= Edith Terry Bremer =

American activist

Edith Bremer (1885–1964) was born in Hamilton N.Y. and graduated from the University of Chicago in 1907. She pioneered immigrant social service work and had a major influence on the institute movement. She founded and led the International Institute movement, which was focused on improving the lives of female immigrants. The International Institute was a movement for cultural pluralism with efforts towards protection of immigrant girls in 1910. She was a resident at the University Chicago settlement as well as a researcher for the Chicago Women's Trade Union League. She then became a special agent for the United States Immigration Commission and also worked as a field investigator for the Chicago Juvenile Court. These field works inspired her to focus on the problems of female immigrants.
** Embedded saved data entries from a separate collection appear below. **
-- ==== Sys2Proof/Syntax.lean ====
section
/-! DEFINITION. The commands of the block: one constructor per row of the table of operations and events
(spec/opcode_table.json), in table order, with the operands each carries. A host command carries the head of
its Ledger request (R391); an event carries what the event itself brings: a stamp, a level, a message, a
measured quantity. A stall instruction carries the stall that issues it and its encoded fields (R249). -/

namespace Sys2Proof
She believed that other immigrant social welfare agencies, both public and private, poorly served women.

Bremer strongly opposed Americanization programs and wrote that Americanization stimulated fear and hate. She then served as a special agent for the United States Immigration Commission. Bremer was concerned that the existing public and private agencies serving immigrants largely ignored women so she made her most important contribution by establishing the first International Institute in New York City as a YWCA experiment in December, 1910. As a national field secretary for the National Board of the YWCA USA in New York, she began to work with immigrant girls. This institute was focused on assisting newly arrived and second-generation immigrant girls and women. It provided recreational and club activities, English classes, and assistance with employment, housing, naturalization and other problems. Trained social workers who were mostly immigrants themselves were the ones who did the teaching, visiting, counseling and casework. She inspired institute workers to begin working with immigrant communities as a whole by engaging in traditional settlement house tasks and handling immigrant problems as case workers. Their ideas helped preserve the immigrant heritage. Bremer and other International Institute workers became activates of cultural pluralism by accepting immigrants on their own terms. They attempted to ease their transition to American Society. By the early 1920s, over 55 international institutes had been established mainly in industrial cities with heavier immigrant populations such as Boston, Buffalo, and Detroit. In the 1920s and early 1930s Bremer helped organize new Institutes and made field visits to advise on programs as well as sponsor annual meetings of Institute workers. She later testified as an expert witness at congressional hearings on immigration policies.

== Early life ==
Bremer grew up in Chicago and did field research on women in industry at the Chicago School of Civics and Philanthropy. She was the elder daughter of Benjamin Stites and Mary Baldwin Terry. Benjamin Stites graduated from Colgate University in 1878 and served as a Baptist minister. While Bremer was born he was a history teacher at Colgate then he became a professor of English history at the University of Chicago.

== Marriage and children ==
Edith Terry married Harry M. Bremer on September 4, 1912. Harry Bremer was a resident at the Greenwich House settlement in New York City and then became a special agent with the National Child Labor Committee later on.

== Death and afterward ==
Died of cancer on September 12, 1964. After her death, former United States commissioner of immigration Edward Corsi paid a tribute to Bremer's concern for people of all nationalities and the effort she devoted to the welfare of immigrant and refugee.

== Bibliography ==
- Bowman, John S. "Bremer, Edith Terry." The Free Dictionary. Cambridge University Press, 1995. Web.
- Cullen-DuPont, Kathryn. Encyclopedia of Woman's History in America (Infobase Publishing, 2009) pp 34–35
- Fox, Cybelle. Three Worlds of Relief: Race, Immigration, and the American Welfare State from the Progressive Era to the New Deal (Princeton University Press, 2012).
- Mohl, Raymond A. The International Institute Movement and Ethnic Pluralism (Immigration History Research Center Website)
- Pozzetta, George E. Americanization, Social Control and Philanthropy Taylor & Francis, 1991. Web.
- Sicherman, Barbara. Notable American Women: The Modern Period Harvard University Press.